Speculation and Reality: The Clash

By
Chris Jeong
on
May 2, 2021
Category:
Economic Policy

Politicians are always mentioning capitalism, and some are quick to call out inclinations toward socialism. While many people have a layman’s understanding or at least conjectures about these economic systems, they aren’t aware of what they actually are. Capitalism or laissez-faire was an economic system developed in the late 18th century by Scottish economist Adam Smith. It was an ideology that focused on private ownership of the means of production. Socialism, most commonly associated with Karl Marx and Friedrich Engels, developed during the mid-19th century. It was essentially the opposite of capitalism, focusing on the collective workers’ ownership of the means of production. While people mistakenly consider it as the beginning stages of communism, socialism is a very misunderstood concept. Many people assume it eliminates the wealthy class and creates an equal population in terms of capital. With this misconception, socialism may sound appealing, but the push for capitalism would be in the best interests of Americans. It promotes innovation as a source of fair competition and outcomes, and it has been a stable ideology for almost a century. 

The expansion of the steel industry in the Second Industrial Revolution and the digital revolution during the late 20th century are prime examples of innovation. Innovation is critical for the advancement of society. Without the production of Carnegie’s Steel Industry or Rockefeller’s Standard Oil, the United States would have edged toward an agrarian-like economy. An agrarian-like economy is essentially an unmodernized society, and its failures in modern history are manifest in Russia’s inability to industrialize along with the rest of the 19th-century world. The new concept of industry gave way to an increase in production via the assembly line. Mass production made way for mass employment for people. The Journal of Macroeconomics highlights unemployment rates in late-nineteenth-century America, and a significant manifestation of the benefits of innovation is exhibited in the 1877 decline of unemployment. Simply put, innovation gives people jobs, which in turn produces prospects of a livable wage.

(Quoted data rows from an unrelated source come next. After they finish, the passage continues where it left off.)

-- ==== Sys2Proof/Machine/Snoop.lean ====
section
/-! DEFINITION. What the general check-value units see of the streams they watch (R386). -/

namespace Sys2Proof.Machine

/-- A general unit beside its registers. -/
def State.gu (s : State) (u : Nat) : Gu := s.gus.get u {}

/-- Change a general unit. -/
def State.modGu (s : State) (u : Nat) (f : Gu → Gu) : State := { s with gus := s.gus.modify u {} f }

/-- A stream of R386: SOURCE, the core of a NOC tap, the channel or class, the other module. -/
structure GuStream where
  source : Nat
  core : Nat := 0
  channel : Nat
  peer : Nat := 0

/-- The unit is armed and watches the stream (R386): PEER 0xFFFF takes any module. -/
def State.watches (s : State) (u : Nat) (x : GuStream) : Bool :=
  s.fon .GU_STATUS_BUSY u && s.fget .GU_SNOOP_SOURCE u = x.source && s.fget .GU_SNOOP_CHANNEL u = x.channel
    && (x.source ≠ 1 || s.fget .GU_SNOOP_CORE u = x.core)
    && (x.source < 3 || s.fget .GU_PEER_PEER u = 0xFFFF || s.fget .GU_PEER_PEER u = x.peer)

/-- A stream has delivered an item, or an item of it was aborted (R386, R387): it is due at every unit that watches. An item
without a sequence number of its own takes its place since START. -/
def State.snooped (s : State) (x : GuStream) (addr : Nat) (seq : Option Nat) (data : List Byte) (aborted : Bool := false) :
    State :=
  (List.range 11).foldl (fun s i =>
    if s.watches (5 + i) x then s.modGu (5 + i) fun g => { g with
      items := g.items + 1, due := g.due ++ [⟨addr, seq.getD g.items, data, aborted⟩] } else s) s

end Sys2Proof.Machine
end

Capitalism has been around since 1900 in the United States. Although it is relatively new in the grand scheme of world history, it is dangerous to make a shift from capitalism to socialism. A prime example is the Bolshevik Revolution in Russia. The Romanov dynasty, according to The Guardian, was established in 1645. The Bolsheviks ended centuries of this Russian system in the early 20th century. This sudden shift in government led to the Soviet Union and the atrocities committed under Stalin. History shows that dramatic changes in government hurt people and even cause the collapse of a whole government. Thus, it is in the best interest of Americans to retain the system of capitalism and ensure that progress is gradual, not sudden.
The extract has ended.